** EXERCISE DATA follows **
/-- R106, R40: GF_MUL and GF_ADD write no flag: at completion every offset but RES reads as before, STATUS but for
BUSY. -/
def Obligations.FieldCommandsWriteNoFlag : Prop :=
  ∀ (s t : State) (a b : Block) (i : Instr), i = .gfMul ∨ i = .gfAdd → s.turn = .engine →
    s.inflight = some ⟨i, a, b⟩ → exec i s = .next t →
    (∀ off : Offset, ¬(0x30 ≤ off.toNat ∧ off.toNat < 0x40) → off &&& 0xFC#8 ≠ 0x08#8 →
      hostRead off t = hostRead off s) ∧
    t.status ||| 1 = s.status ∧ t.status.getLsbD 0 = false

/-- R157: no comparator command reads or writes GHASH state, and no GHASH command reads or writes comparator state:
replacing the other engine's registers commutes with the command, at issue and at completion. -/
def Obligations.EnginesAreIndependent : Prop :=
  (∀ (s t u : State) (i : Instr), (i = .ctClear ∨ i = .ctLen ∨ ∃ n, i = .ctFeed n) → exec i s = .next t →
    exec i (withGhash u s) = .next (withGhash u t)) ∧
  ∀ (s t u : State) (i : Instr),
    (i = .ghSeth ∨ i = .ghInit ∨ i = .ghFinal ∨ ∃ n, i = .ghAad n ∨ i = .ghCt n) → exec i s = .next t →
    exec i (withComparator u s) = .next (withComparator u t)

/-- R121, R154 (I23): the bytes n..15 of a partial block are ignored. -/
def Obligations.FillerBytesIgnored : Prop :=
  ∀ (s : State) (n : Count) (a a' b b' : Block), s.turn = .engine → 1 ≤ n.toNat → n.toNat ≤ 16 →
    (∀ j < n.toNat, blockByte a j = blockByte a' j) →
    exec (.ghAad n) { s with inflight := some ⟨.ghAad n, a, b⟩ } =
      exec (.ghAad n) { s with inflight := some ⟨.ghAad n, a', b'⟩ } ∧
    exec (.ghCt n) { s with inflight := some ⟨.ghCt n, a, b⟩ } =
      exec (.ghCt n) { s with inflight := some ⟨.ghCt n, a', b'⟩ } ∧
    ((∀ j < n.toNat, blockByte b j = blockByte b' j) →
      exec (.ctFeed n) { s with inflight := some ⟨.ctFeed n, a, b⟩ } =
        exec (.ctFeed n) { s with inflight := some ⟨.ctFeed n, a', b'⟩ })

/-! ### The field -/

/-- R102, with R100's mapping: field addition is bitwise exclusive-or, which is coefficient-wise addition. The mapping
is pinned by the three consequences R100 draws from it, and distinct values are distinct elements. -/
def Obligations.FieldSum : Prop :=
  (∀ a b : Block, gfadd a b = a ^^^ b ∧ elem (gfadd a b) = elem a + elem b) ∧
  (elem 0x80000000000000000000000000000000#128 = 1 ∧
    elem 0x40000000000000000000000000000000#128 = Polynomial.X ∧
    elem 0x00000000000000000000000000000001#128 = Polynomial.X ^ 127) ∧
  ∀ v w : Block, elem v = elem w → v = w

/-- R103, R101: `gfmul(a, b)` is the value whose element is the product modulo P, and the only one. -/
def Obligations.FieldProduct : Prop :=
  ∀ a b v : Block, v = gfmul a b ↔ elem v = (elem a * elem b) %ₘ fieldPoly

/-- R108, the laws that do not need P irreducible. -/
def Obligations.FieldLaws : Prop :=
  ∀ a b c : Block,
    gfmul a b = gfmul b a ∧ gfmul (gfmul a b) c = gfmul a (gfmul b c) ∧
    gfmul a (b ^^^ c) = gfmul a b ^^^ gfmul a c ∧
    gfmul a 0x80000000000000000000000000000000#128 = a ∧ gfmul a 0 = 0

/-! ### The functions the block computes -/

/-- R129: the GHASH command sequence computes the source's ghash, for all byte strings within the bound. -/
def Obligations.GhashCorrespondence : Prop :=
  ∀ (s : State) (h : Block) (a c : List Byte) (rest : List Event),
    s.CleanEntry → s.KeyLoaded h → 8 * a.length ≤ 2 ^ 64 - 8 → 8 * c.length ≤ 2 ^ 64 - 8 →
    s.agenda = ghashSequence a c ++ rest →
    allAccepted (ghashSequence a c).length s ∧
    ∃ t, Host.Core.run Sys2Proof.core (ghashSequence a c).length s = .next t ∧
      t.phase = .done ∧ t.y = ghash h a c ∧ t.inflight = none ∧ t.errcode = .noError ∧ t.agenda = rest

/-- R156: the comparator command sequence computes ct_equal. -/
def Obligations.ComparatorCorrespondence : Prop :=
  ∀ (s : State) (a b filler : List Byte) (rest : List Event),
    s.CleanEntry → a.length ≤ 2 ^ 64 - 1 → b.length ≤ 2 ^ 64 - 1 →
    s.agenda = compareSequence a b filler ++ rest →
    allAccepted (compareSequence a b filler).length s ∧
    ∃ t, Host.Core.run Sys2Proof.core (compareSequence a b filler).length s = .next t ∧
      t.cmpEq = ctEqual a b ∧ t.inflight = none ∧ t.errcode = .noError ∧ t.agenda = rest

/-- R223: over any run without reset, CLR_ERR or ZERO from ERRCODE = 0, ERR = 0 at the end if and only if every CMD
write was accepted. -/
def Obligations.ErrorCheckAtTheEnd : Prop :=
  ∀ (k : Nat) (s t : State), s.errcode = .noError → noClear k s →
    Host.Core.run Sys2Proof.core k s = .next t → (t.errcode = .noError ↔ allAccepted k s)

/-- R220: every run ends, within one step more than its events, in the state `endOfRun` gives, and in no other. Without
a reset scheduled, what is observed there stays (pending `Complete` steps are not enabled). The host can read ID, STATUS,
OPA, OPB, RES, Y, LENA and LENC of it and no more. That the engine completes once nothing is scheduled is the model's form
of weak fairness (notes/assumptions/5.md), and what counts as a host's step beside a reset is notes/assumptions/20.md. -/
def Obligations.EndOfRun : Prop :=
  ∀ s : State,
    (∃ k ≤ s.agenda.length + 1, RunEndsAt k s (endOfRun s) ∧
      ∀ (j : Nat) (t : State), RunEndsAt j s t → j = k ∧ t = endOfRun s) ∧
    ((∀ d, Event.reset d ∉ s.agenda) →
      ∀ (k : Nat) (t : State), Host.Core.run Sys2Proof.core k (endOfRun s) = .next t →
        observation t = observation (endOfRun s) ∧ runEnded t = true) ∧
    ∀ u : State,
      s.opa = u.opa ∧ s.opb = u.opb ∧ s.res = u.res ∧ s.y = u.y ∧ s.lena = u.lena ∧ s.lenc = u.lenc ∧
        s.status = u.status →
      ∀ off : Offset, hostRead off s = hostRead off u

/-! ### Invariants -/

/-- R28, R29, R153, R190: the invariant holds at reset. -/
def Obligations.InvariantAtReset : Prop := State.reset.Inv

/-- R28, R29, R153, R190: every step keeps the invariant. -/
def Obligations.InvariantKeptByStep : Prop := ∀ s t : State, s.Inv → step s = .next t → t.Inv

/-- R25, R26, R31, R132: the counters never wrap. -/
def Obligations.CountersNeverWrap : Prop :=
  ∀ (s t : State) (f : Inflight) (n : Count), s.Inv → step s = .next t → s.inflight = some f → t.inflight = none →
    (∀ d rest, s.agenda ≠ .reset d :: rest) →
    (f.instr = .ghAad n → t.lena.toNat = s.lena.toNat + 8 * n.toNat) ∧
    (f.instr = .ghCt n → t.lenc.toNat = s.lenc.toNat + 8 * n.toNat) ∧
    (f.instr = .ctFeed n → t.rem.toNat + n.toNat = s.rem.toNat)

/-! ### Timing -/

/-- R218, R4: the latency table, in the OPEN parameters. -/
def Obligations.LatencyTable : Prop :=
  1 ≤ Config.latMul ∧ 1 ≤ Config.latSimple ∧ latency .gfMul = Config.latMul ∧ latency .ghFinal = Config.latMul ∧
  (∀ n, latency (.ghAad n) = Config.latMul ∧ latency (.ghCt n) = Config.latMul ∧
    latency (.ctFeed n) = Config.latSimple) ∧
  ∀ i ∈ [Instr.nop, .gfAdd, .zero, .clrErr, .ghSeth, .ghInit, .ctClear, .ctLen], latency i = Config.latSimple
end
** End of EXERCISE DATA **
** EXERCISE DATA follows **
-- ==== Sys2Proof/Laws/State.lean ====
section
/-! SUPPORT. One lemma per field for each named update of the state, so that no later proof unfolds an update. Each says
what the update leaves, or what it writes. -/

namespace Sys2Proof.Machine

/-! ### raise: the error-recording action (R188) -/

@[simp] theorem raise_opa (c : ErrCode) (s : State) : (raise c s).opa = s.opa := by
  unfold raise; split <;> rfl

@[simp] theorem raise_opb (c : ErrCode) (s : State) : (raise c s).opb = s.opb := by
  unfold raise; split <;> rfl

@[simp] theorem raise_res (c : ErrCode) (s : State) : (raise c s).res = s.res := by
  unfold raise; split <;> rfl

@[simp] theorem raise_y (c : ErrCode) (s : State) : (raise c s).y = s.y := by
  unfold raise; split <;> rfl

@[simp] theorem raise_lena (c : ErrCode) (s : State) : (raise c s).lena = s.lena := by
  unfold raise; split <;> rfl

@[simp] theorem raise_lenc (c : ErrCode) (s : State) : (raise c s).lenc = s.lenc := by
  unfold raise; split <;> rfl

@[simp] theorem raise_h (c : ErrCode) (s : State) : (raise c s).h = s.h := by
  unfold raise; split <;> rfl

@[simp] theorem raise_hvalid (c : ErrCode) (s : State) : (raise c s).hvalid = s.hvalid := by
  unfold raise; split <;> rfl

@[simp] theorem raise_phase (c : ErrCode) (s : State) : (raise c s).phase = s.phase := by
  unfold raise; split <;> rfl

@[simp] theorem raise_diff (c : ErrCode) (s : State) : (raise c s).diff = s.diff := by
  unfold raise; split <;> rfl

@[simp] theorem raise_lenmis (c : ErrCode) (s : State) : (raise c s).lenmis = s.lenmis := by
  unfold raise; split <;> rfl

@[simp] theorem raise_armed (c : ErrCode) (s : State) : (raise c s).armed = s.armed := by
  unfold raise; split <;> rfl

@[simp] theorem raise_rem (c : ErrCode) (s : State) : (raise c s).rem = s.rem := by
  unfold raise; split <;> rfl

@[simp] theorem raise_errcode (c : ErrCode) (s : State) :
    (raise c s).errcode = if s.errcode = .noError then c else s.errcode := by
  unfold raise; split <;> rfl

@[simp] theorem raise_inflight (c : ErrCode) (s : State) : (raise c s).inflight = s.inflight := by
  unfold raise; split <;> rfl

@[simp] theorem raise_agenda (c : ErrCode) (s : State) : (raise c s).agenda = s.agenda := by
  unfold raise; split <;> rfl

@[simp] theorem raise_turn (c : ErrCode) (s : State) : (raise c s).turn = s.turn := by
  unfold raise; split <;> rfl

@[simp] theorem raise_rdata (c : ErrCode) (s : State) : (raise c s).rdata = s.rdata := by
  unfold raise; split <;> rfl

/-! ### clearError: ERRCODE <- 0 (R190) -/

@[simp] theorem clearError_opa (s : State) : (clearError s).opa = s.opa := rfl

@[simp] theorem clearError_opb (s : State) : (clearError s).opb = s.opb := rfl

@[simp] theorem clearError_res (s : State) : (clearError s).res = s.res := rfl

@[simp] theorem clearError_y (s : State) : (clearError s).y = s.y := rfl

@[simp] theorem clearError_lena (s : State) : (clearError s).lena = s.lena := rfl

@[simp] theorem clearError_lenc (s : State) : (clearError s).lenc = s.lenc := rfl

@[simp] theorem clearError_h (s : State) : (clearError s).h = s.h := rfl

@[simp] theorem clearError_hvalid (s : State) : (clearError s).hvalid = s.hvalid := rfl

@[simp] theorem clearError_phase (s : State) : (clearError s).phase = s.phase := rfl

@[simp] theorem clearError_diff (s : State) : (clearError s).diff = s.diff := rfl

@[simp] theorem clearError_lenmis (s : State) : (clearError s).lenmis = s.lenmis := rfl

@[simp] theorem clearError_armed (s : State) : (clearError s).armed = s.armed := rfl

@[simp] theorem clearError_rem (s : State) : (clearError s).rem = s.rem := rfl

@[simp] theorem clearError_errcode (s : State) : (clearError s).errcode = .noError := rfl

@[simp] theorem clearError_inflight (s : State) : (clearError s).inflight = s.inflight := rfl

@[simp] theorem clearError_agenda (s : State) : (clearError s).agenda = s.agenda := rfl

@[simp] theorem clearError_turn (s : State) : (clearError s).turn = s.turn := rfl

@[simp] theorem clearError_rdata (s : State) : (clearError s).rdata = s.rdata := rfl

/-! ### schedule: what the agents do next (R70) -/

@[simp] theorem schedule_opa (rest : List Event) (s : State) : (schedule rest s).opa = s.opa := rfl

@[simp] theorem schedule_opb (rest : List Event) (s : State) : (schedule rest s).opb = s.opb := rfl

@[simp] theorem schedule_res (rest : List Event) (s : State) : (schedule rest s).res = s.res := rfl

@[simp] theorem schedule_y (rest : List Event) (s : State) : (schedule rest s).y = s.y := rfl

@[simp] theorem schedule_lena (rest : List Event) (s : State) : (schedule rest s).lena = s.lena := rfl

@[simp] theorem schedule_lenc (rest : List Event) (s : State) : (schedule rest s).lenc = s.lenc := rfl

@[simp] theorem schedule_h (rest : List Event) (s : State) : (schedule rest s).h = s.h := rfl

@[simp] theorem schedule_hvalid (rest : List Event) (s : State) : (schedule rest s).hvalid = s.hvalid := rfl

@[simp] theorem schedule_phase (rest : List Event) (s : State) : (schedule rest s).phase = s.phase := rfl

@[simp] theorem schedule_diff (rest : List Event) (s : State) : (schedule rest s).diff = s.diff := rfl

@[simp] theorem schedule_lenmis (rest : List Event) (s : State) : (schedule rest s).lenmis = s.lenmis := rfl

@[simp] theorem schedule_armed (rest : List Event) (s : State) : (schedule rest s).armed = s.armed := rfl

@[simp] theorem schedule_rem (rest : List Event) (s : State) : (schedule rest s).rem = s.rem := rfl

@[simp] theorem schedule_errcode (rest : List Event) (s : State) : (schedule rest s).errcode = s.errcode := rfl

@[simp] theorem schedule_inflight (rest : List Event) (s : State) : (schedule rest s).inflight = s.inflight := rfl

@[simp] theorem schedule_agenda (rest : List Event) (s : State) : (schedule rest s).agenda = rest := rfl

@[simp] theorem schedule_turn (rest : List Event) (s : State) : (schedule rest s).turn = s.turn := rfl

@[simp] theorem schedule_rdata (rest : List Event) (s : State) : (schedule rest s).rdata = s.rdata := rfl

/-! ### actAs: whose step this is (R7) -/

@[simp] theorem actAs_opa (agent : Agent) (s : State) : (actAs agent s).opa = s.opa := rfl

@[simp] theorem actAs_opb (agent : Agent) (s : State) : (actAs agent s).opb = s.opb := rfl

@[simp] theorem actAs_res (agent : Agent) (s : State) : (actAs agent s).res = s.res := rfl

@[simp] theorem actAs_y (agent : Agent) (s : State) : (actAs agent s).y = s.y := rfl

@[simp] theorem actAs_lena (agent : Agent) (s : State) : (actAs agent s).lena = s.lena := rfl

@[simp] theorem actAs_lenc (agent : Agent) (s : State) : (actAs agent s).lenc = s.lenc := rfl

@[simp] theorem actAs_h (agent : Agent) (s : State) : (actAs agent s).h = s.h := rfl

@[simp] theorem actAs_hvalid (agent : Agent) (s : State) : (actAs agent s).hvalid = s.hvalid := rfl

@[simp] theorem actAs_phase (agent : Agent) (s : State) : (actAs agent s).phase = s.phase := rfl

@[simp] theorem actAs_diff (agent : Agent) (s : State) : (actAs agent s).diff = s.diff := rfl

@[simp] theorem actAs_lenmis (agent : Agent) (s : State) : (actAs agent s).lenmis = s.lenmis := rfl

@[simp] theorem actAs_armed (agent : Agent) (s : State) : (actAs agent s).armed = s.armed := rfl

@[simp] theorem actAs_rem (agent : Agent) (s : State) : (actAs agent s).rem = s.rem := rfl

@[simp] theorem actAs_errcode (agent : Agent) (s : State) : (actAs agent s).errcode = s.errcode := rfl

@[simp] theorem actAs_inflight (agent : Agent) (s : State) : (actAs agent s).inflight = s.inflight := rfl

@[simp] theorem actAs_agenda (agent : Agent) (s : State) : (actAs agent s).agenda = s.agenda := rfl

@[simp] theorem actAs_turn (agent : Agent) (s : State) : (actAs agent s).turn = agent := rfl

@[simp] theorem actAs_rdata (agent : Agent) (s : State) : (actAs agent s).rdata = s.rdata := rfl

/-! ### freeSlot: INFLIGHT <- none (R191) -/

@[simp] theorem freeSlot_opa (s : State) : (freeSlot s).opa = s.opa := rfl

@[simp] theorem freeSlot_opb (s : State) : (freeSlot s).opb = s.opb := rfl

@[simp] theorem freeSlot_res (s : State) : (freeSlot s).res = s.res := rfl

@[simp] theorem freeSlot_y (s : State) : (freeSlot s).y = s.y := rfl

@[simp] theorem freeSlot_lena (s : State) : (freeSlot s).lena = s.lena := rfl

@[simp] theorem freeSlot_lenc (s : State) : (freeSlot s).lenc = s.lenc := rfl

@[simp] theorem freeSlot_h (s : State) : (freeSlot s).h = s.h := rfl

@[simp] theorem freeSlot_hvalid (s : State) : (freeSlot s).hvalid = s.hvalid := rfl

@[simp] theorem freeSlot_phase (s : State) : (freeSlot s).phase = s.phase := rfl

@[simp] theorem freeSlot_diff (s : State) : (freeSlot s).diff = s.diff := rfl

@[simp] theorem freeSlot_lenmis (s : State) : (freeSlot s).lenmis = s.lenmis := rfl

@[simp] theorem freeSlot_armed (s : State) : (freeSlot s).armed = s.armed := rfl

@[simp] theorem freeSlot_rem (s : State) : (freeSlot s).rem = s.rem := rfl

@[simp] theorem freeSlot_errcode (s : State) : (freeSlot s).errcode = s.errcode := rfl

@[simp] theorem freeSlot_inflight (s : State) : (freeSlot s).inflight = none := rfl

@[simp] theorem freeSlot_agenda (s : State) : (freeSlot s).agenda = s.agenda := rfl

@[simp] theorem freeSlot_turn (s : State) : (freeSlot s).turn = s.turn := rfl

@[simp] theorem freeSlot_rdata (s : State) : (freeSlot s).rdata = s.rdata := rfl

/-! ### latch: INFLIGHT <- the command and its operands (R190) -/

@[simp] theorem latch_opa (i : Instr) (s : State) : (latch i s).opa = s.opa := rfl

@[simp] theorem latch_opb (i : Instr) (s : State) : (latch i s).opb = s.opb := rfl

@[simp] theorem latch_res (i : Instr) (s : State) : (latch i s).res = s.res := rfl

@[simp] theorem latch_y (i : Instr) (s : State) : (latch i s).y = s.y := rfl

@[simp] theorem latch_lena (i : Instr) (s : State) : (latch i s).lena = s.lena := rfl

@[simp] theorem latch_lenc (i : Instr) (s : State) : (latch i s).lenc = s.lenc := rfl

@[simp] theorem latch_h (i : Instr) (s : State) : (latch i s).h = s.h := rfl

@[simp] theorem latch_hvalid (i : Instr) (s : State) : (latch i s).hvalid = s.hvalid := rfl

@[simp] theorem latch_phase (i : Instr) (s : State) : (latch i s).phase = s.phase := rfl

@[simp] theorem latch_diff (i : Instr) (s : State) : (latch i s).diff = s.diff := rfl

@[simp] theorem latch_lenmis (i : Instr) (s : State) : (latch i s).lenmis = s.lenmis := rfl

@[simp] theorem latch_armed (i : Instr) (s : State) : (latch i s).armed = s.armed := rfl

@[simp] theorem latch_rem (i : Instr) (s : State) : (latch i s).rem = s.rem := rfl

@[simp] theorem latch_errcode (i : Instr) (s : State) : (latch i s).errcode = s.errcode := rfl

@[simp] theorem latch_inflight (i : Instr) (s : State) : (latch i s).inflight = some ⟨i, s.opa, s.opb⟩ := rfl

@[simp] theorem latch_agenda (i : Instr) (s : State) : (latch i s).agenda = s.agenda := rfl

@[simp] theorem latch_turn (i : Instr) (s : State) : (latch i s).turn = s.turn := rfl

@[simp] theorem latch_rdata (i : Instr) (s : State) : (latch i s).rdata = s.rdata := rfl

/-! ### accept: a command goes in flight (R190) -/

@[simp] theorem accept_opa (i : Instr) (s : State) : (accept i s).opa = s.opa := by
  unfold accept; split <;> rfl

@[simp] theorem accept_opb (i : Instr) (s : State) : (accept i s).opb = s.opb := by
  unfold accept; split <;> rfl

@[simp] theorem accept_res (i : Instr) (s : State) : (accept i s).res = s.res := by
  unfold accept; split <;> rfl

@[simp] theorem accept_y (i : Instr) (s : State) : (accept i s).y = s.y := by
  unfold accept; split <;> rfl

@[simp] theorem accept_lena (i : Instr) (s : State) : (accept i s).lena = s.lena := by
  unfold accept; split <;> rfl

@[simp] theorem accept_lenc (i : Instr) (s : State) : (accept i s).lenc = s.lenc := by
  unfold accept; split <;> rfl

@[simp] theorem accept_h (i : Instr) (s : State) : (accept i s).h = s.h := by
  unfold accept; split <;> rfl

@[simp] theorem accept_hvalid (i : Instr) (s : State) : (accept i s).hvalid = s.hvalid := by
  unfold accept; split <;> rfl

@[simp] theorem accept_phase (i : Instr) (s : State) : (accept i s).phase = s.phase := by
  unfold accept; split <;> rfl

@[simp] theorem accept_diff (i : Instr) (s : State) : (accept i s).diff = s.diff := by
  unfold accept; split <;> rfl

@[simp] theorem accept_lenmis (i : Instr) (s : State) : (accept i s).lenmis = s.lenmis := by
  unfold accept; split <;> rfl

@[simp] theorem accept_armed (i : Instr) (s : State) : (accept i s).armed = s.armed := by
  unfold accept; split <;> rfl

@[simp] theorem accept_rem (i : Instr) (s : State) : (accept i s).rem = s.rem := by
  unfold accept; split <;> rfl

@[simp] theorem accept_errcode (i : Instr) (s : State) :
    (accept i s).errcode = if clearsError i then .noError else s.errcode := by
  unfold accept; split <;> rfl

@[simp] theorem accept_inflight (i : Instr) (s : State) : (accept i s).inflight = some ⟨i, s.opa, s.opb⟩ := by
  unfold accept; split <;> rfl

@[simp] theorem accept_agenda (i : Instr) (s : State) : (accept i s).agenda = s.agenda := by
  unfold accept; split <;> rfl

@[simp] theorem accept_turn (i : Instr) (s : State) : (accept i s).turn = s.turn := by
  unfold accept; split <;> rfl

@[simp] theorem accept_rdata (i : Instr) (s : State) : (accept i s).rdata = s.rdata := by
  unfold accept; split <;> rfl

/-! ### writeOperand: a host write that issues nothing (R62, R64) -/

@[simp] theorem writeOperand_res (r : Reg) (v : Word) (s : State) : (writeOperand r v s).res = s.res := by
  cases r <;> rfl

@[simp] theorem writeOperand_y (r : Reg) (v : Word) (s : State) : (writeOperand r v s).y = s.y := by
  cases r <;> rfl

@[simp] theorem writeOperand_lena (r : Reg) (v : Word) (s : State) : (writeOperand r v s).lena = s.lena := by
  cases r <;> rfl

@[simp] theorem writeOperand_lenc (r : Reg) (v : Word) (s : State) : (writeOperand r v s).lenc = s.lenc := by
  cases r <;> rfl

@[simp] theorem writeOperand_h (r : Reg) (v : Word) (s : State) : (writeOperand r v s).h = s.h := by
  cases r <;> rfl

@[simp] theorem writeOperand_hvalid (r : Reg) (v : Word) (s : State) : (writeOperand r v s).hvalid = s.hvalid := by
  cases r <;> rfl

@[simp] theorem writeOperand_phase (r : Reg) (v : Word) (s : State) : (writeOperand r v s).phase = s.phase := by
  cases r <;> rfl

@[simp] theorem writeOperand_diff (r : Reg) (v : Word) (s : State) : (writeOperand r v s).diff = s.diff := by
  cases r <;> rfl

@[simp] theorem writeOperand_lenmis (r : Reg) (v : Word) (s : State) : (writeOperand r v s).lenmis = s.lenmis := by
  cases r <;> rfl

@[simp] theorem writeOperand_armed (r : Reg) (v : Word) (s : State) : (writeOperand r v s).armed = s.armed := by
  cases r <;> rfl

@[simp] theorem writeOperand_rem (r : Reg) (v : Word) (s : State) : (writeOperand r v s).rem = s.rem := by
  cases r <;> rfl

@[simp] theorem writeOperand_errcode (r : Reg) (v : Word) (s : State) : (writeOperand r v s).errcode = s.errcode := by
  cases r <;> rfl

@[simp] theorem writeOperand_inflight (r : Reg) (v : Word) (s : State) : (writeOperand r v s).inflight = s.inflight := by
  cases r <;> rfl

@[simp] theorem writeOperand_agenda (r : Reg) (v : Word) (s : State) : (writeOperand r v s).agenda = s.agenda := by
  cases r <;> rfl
** End of EXERCISE DATA **
» TASK TO COMPLETE: Exactly how many lines in the records contain the string "blockByte"? Give that number alone.

» YOUR RESPONSE: 2